Problem details.
Would you return, word for word, the lines of the data below from the line with "ranges := [(0, 32), (0x100, 1)]" through the line with "(List.range 8).foldl (fun", and no others?

Records from a data collection.
/-- Digital input record (R197). -/
def diRec (i : Nat) : Rec :=
  { len := 24
    flds := lift (fun s => diAt s i) (modDi i) [
        rwF 0 0 8 (·.thr) (fun n d => { d with thr := n }) (rng 0 156),
        rwF 1 0 4 (·.hyst) (fun n d => { d with hyst := n }) (rng 0 8),
        rwF 2 0 3 (·.wet) (fun n d => { d with wet := n }) (rng 0 5),
        rwB 2 3 (·.wetDown) (fun v d => { d with wetDown := v }), rwB 2 4 (·.clsEn) (fun v d => { d with clsEn := v }),
        rwB 2 5 (·.invert) (fun v d => { d with invert := v }), rwB 2 6 (·.wakeEn) (fun v d => { d with wakeEn := v }),
        rwF 3 0 8 (·.limit) (fun n d => { d with limit := n }) (rng 1 255),
        rwF 4 0 4 (·.pulse) (fun n d => { d with pulse := n }) (rng 2 14),
        rwF 4 4 2 (·.faultVal) (fun n d => { d with faultVal := n }) (rng 0 2),
        rwF 6 0 16 (·.t1) (fun n d => { d with t1 := n }), rwF 8 0 16 (·.t2) (fun n d => { d with t2 := n }),
        rwF 10 0 16 (·.t3) (fun n d => { d with t3 := n }), rwF 12 0 16 (·.t4) (fun n d => { d with t4 := n }),
        roB 14 0 (·.q), roF 14 1 3 (·.cls)] ++
      [liveF 14 4 1 (fun s => b2n (s.fio.clsHold && (diAt s i).clsEn))] ++
      lift (fun s => diAt s i) (modDi i) [roF 15 0 8 (·.count), roF 16 0 48 (·.changed), roF 22 0 16 (·.vLast)] }

/-- DI wake settings (R202). -/
def diWakeRec : Rec :=
  { len := 4
    flds := [⟨0, 16, true, rng 10 1000, fun s => s.fio.wakePoll, fun n => modFio (fun f => { f with wakePoll := n })⟩,
             ⟨16, 4, true, rng 1 8, fun s => s.fio.wakeConf, fun n => modFio (fun f => { f with wakeConf := n })⟩] }

def dinRecord (i part : Nat) : Option Rec :=
  if part ≠ 0 then none else if i < 32 then some (diRec i) else some diWakeRec

/-- Checks of a DIN SET (R194, R195, R198). -/
def dinCheck (s : State) (_p i part : Nat) (ws : List (Nat × Nat)) : Status :=
  if 32 ≤ i then .ok else
  let t := asSet 0x14 dinRecord i part ws s
  let d := diAt t i
  if d.thr < d.hyst then .eRange
  else if d.clsEn && decide (d.wetDown = true ∨ d.wet = 0 ∨ d.t2 ≤ d.t1 ∨ d.t3 ≤ d.t2 ∨ d.t4 ≤ d.t3 ∨
      6600 ≤ d.t3 ∨ d.t4 ≤ 7400) then .eRange
  else if (periods s).any (fun p => !wetOk t p) then .eBusy
  else .ok

/-- Settings whose change presets the counter (R197). -/
def presetKey (d : Di) : List Nat := [d.thr, d.hyst, d.wet, b2n d.wetDown, b2n d.invert, b2n d.clsEn, d.limit]

/-- The counter is preset from q when a setting changes (R197); an input whose classification is switched off has no
class. -/
def dinAfter (s0 : State) (i _part : Nat) (_ws : List (Nat × Nat)) (s : State) : State :=
  if 32 ≤ i ∨ presetKey (diAt s0 i) = presetKey (diAt s i) then s
  else
    let s := modDi i (fun d => { d with count := if d.q then d.limit else 0, cand := 7, candN := 0
                                        cls := if d.clsEn then d.cls else 7 }) s
    if (diAt s0 i).clsEn && faultClass (diAt s0 i).cls && !((List.range 32).any (fun j => faultClass (diAt s j).cls))
    then detectEnd 0x042 s else s

/-- Class DIN (R219). -/
def dinClass : ClassSpec :=
  { code := 0x14
    ranges := [(0, 32), (0x100, 1)]
    record := dinRecord
    verbs := [1, 2, 4, 6]
    events := 2
    setCheck := dinCheck
    after := dinAfter
    setCyc := fun _ _ => true }

/-! ### Field outputs -/

/-- Outputs of a bank. -/
def bankOuts (b : Nat) : List Nat := List.range' (8 * b) 8

/-- Outputs of a bank with a property, as a mask. -/
def foMask (s : State) (b : Nat) (p : Fo → Bool) : Nat :=
  (List.range 8).foldl (fun n j => if p (foAt s (8 * b + j)) then n ||| 2 ^ j else n) 0

/-- Outputs excluded from the bank bit: located ones, and during a run every one not under test (R207). -/
def bankMasked (s : State) (b : Nat) : Nat :=
  foMask s b (·.located) ||| (match (bankAt s b).run with
    | some r => (255 - r.cur % 256) ||| r.found
    | none => 0)

/-- The bank bit (R206). -/
def bankBit (s : State) (b : Nat) : Bool :=
  (List.range 8).any (fun j => (foAt s (8 * b + j)).cond && !bitOf j (bankMasked s b))

/-- The demand that governs an output below its own protections (R28, R211). -/
def foGov (s : State) (k : Nat) : Bool :=
  let f := foAt s k
  if s.saf.inForce then
    match (tget safeEntry0 s.saf.entries (0x50 + k)).action with
    | 1 => true
    | 2 => decide (tget ctr0 s.saf.hold (0x50 + k) ≠ 0)
    | _ => false
  else match tpOutOf s (0x50 + k) with
    | .drive v _ => decide (v ≠ 0)
    | .hold => decide (tget ctr0 s.tp.held (0x50 + k) ≠ 0)
    | .pound => decide (f.demand = 1)

/-- State of an output by R211 and the VBAT_B bands (R205). -/
def foWant (s : State) (k : Nat) : Bool :=
  let f := foAt s k
  let want := if f.silent then (if f.safe = 0 then false else if f.safe = 1 then true else f.held)
    else if f.faultOff then false else f.armed && foGov s k
  want && !f.thermal && (match (grpAt s 1).band with
    | .belowOff => false
    | .full => true
    | _ => f.out)

/-- A refresh (R210). -/
def foRefresh (k : Nat) (s : State) : State :=
  modFo k (fun f => { f with armed := true, fresh := true, last := s.cyc.number }) s

/-- Every output at a boundary that is not overrun (R210, R211). -/
def fosBoundary (s : State) : State :=
  (List.range 16).foldl (fun s k =>
    let f := foAt s k
    let s := if f.silent && f.fresh then
        emit 0x1502 k (modFo k (fun f => { f with silent := false }) s) (value := f.expiry) else s
    foSet k (foWant s k) s) s

/-- Mean current of the field outputs, µA (R205). -/
def foCurrent (s : State) : Int := ((List.range 16).foldl (fun n k => n + (foAt s k).current) 0 : Nat)

/-- Elements of a mask of eight. -/
def elems (m : Nat) : List Nat := (List.range 8).filter (fun j => bitOf j m)
/-- Mask of elements. -/
def maskOf (l : List Nat) : Nat := l.foldl (fun n j => n ||| 2 ^ j) 0

/-- The halves a positive test goes on with (R207). -/
def halves (m : Nat) : List Nat :=
  let l := elems m
  [maskOf (l.take ((l.length + 1) / 2)), maskOf (l.drop ((l.length + 1) / 2))]

/-- The end of a location run (R208). -/
def runEnd (b found : Nat) (s : State) : State :=
  let s := modBank b (fun x => { x with run := none }) s
  let s := (elems found).foldl (fun s j => modFo (8 * b + j) (fun f => { f with
    located := true, faultOff := f.faultOff || !f.keep }) s) s
  detect 0x041 false (emit 0x1501 (0x100 + b) s (cause := found) (flags := b2n (decide (found = 0))))

/-- One test read in the fill phase (R207): `bit` is the bank bit under the test's mask. -/
def runRead (b : Nat) (bit : Bool) (s : State) : State :=
  match (bankAt s b).run with
  | none => s
  | some r =>
    let single := decide ((elems r.cur).length = 1)
    let found := if bit && single then r.found ||| r.cur else r.found
    let todo := if bit && !single then halves r.cur ++ r.todo else r.todo
    match todo with
    | [] => runEnd b found s
    | m :: rest => modBank b (fun x => { x with run := some { cur := m, todo := rest, found := found } }) s

/-- Off-state open load (R206): `off_diag` set, off for at least 1 ms, V_OUT above 2.0 V. -/
def foOpen (s : State) (f : Fo) (v : Nat) : Bool :=
  f.offDiag && !f.out && decide (f.offAt + 1000000 ≤ s.tide.counter) && decide (2000000 < v)

/-- One field output as the fill phase finds it (R205, R206, R212): readback, current, the conditions of R206. -/
def foSeen (x : Samples) (s : State) (k : Nat) (f : Fo) : Fo :=
  let vb := elemOr (grpAt s 1).v x.group 1
  { f with
    readback := match x.foV[k]? with | some v => decide (vb < 2 * v) | none => f.readback
    current := elemOr f.current x.foI k
    cond := elemOr f.cond x.foLim k || f.thermal || (match x.foV[k]? with | some v => foOpen s f v | none => false) }

/-- The bank's bit is read in the fill phase (R206, R207): a running test takes it under its own mask, otherwise it is
the bank's; the cycle in which it last set is kept. The Lockkeeper reads a test. -/
def fillBank (b : Nat) (s : State) : State :=
  let bit := bankBit s b
  if (bankAt s b).run.isSome then (if s.fv.fw then runRead b bit s else s)
  else modBank b (fun y => { y with fault := bit, cycle := if bit && !y.fault then s.cyc.number else y.cycle }) s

Task solution.
    ranges := [(0, 32), (0x100, 1)]
    record := dinRecord
    verbs := [1, 2, 4, 6]
    events := 2
    setCheck := dinCheck
    after := dinAfter
    setCyc := fun _ _ => true }

/-! ### Field outputs -/

/-- Outputs of a bank. -/
def bankOuts (b : Nat) : List Nat := List.range' (8 * b) 8

/-- Outputs of a bank with a property, as a mask. -/
def foMask (s : State) (b : Nat) (p : Fo → Bool) : Nat :=
  (List.range 8).foldl (fun n j => if p (foAt s (8 * b + j)) then n ||| 2 ^ j else n) 0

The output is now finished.